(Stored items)
────────────────────────────────────────
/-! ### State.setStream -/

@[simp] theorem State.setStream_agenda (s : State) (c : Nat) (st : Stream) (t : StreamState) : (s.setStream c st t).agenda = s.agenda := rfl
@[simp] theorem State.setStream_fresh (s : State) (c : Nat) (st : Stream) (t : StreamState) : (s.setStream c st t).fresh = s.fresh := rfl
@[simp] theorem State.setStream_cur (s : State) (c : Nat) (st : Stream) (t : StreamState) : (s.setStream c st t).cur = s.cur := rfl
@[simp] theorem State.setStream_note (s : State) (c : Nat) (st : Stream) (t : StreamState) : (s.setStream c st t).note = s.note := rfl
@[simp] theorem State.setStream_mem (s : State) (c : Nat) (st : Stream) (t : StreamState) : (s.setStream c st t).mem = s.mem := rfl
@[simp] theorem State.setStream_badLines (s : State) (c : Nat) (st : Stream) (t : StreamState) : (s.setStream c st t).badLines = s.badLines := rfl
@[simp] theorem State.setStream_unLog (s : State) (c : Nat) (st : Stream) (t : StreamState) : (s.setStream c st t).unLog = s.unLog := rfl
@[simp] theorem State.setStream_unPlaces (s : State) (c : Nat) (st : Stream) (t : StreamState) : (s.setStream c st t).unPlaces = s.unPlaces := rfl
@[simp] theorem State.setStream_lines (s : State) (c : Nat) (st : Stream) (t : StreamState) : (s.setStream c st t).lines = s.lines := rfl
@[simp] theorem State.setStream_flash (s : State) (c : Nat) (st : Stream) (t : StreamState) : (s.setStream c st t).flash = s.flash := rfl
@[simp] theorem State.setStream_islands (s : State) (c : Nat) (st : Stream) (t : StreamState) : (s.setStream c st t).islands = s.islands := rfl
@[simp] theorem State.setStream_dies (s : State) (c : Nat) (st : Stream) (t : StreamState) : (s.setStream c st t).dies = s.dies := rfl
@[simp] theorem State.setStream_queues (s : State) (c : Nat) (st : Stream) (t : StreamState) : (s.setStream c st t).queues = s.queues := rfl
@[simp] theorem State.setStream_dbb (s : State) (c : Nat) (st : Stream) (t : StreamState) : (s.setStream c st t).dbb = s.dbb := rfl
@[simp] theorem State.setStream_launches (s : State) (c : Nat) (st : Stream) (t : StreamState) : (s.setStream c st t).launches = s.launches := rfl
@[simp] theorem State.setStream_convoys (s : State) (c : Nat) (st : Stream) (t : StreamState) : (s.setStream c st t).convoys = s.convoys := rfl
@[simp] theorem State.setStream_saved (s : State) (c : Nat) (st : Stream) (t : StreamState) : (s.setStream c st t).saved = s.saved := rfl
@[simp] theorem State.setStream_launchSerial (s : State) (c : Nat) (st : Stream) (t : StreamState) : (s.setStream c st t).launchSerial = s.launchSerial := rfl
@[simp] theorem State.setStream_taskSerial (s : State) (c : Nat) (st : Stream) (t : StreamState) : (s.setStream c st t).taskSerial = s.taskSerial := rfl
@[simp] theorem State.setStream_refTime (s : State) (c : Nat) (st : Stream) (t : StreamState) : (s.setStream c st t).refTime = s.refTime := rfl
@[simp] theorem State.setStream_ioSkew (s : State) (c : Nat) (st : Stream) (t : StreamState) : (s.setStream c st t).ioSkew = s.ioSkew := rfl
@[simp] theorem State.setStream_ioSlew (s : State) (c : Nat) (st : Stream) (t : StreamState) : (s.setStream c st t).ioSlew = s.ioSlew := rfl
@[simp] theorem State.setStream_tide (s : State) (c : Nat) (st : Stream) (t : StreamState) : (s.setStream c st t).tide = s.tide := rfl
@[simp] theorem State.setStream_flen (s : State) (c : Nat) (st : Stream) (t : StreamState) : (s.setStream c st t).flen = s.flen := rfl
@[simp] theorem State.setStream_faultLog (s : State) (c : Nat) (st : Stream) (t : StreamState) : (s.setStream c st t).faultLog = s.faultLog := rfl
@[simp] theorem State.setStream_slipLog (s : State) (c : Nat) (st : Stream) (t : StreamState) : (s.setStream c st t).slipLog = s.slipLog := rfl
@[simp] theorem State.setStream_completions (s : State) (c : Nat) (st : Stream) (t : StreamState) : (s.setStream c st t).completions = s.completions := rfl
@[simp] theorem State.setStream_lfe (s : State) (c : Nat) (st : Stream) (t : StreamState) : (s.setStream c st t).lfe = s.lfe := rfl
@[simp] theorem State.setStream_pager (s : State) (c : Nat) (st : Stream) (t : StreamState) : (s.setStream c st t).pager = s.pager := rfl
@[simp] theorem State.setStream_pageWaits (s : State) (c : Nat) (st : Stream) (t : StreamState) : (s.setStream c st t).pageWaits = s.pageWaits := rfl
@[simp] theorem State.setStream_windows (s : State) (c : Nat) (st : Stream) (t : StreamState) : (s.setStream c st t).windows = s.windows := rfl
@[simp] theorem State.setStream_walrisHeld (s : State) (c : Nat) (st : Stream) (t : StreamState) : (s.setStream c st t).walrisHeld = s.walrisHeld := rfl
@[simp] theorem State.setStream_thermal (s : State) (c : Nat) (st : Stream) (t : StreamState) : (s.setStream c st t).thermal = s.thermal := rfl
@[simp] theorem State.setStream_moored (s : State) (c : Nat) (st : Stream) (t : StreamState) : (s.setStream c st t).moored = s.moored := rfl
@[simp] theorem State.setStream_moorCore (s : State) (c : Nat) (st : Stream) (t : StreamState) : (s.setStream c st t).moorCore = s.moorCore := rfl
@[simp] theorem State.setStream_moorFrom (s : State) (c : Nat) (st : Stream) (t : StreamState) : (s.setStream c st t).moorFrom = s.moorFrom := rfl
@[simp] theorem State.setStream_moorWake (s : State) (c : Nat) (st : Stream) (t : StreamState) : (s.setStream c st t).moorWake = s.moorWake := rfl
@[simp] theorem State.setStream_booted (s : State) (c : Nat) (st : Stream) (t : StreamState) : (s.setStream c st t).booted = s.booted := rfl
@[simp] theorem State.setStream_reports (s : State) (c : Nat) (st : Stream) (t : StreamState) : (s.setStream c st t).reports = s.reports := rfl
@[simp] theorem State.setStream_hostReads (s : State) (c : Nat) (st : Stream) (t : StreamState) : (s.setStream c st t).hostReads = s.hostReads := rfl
────────────────────────────────────────
What you have to do:
Repeat all of the records, letter for letter.

Response to the task:
/-! ### State.setStream -/

@[simp] theorem State.setStream_agenda (s : State) (c : Nat) (st : Stream) (t : StreamState) : (s.setStream c st t).agenda = s.agenda := rfl
@[simp] theorem State.setStream_fresh (s : State) (c : Nat) (st : Stream) (t : StreamState) : (s.setStream c st t).fresh = s.fresh := rfl
@[simp] theorem State.setStream_cur (s : State) (c : Nat) (st : Stream) (t : StreamState) : (s.setStream c st t).cur = s.cur := rfl
@[simp] theorem State.setStream_note (s : State) (c : Nat) (st : Stream) (t : StreamState) : (s.setStream c st t).note = s.note := rfl
@[simp] theorem State.setStream_mem (s : State) (c : Nat) (st : Stream) (t : StreamState) : (s.setStream c st t).mem = s.mem := rfl
@[simp] theorem State.setStream_badLines (s : State) (c : Nat) (st : Stream) (t : StreamState) : (s.setStream c st t).badLines = s.badLines := rfl
@[simp] theorem State.setStream_unLog (s : State) (c : Nat) (st : Stream) (t : StreamState) : (s.setStream c st t).unLog = s.unLog := rfl
@[simp] theorem State.setStream_unPlaces (s : State) (c : Nat) (st : Stream) (t : StreamState) : (s.setStream c st t).unPlaces = s.unPlaces := rfl
@[simp] theorem State.setStream_lines (s : State) (c : Nat) (st : Stream) (t : StreamState) : (s.setStream c st t).lines = s.lines := rfl
@[simp] theorem State.setStream_flash (s : State) (c : Nat) (st : Stream) (t : StreamState) : (s.setStream c st t).flash = s.flash := rfl
@[simp] theorem State.setStream_islands (s : State) (c : Nat) (st : Stream) (t : StreamState) : (s.setStream c st t).islands = s.islands := rfl
@[simp] theorem State.setStream_dies (s : State) (c : Nat) (st : Stream) (t : StreamState) : (s.setStream c st t).dies = s.dies := rfl
@[simp] theorem State.setStream_queues (s : State) (c : Nat) (st : Stream) (t : StreamState) : (s.setStream c st t).queues = s.queues := rfl
@[simp] theorem State.setStream_dbb (s : State) (c : Nat) (st : Stream) (t : StreamState) : (s.setStream c st t).dbb = s.dbb := rfl
@[simp] theorem State.setStream_launches (s : State) (c : Nat) (st : Stream) (t : StreamState) : (s.setStream c st t).launches = s.launches := rfl
@[simp] theorem State.setStream_convoys (s : State) (c : Nat) (st : Stream) (t : StreamState) : (s.setStream c st t).convoys = s.convoys := rfl
@[simp] theorem State.setStream_saved (s : State) (c : Nat) (st : Stream) (t : StreamState) : (s.setStream c st t).saved = s.saved := rfl
@[simp] theorem State.setStream_launchSerial (s : State) (c : Nat) (st : Stream) (t : StreamState) : (s.setStream c st t).launchSerial = s.launchSerial := rfl
@[simp] theorem State.setStream_taskSerial (s : State) (c : Nat) (st : Stream) (t : StreamState) : (s.setStream c st t).taskSerial = s.taskSerial := rfl
@[simp] theorem State.setStream_refTime (s : State) (c : Nat) (st : Stream) (t : StreamState) : (s.setStream c st t).refTime = s.refTime := rfl
@[simp] theorem State.setStream_ioSkew (s : State) (c : Nat) (st : Stream) (t : StreamState) : (s.setStream c st t).ioSkew = s.ioSkew := rfl
@[simp] theorem State.setStream_ioSlew (s : State) (c : Nat) (st : Stream) (t : StreamState) : (s.setStream c st t).ioSlew = s.ioSlew := rfl
@[simp] theorem State.setStream_tide (s : State) (c : Nat) (st : Stream) (t : StreamState) : (s.setStream c st t).tide = s.tide := rfl
@[simp] theorem State.setStream_flen (s : State) (c : Nat) (st : Stream) (t : StreamState) : (s.setStream c st t).flen = s.flen := rfl
@[simp] theorem State.setStream_faultLog (s : State) (c : Nat) (st : Stream) (t : StreamState) : (s.setStream c st t).faultLog = s.faultLog := rfl
@[simp] theorem State.setStream_slipLog (s : State) (c : Nat) (st : Stream) (t : StreamState) : (s.setStream c st t).slipLog = s.slipLog := rfl
@[simp] theorem State.setStream_completions (s : State) (c : Nat) (st : Stream) (t : StreamState) : (s.setStream c st t).completions = s.completions := rfl
@[simp] theorem State.setStream_lfe (s : State) (c : Nat) (st : Stream) (t : StreamState) : (s.setStream c st t).lfe = s.lfe := rfl
@[simp] theorem State.setStream_pager (s : State) (c : Nat) (st : Stream) (t : StreamState) : (s.setStream c st t).pager = s.pager := rfl
@[simp] theorem State.setStream_pageWaits (s : State) (c : Nat) (st : Stream) (t : StreamState) : (s.setStream c st t).pageWaits = s.pageWaits := rfl
@[simp] theorem State.setStream_windows (s : State) (c : Nat) (st : Stream) (t : StreamState) : (s.setStream c st t).windows = s.windows := rfl
@[simp] theorem State.setStream_walrisHeld (s : State) (c : Nat) (st : Stream) (t : StreamState) : (s.setStream c st t).walrisHeld = s.walrisHeld := rfl
@[simp] theorem State.setStream_thermal (s : State) (c : Nat) (st : Stream) (t : StreamState) : (s.setStream c st t).thermal = s.thermal := rfl
@[simp] theorem State.setStream_moored (s : State) (c : Nat) (st : Stream) (t : StreamState) : (s.setStream c st t).moored = s.moored := rfl
@[simp] theorem State.setStream_moorCore (s : State) (c : Nat) (st : Stream) (t : StreamState) : (s.setStream c st t).moorCore = s.moorCore := rfl
@[simp] theorem State.setStream_moorFrom (s : State) (c : Nat) (st : Stream) (t : StreamState) : (s.setStream c st t).moorFrom = s.moorFrom := rfl
@[simp] theorem State.setStream_moorWake (s : State) (c : Nat) (st : Stream) (t : StreamState) : (s.setStream c st t).moorWake = s.moorWake := rfl
@[simp] theorem State.setStream_booted (s : State) (c : Nat) (st : Stream) (t : StreamState) : (s.setStream c st t).booted = s.booted := rfl
@[simp] theorem State.setStream_reports (s : State) (c : Nat) (st : Stream) (t : StreamState) : (s.setStream c st t).reports = s.reports := rfl
@[simp] theorem State.setStream_hostReads (s : State) (c : Nat) (st : Stream) (t : StreamState) : (s.setStream c st t).hostReads = s.hostReads := rfl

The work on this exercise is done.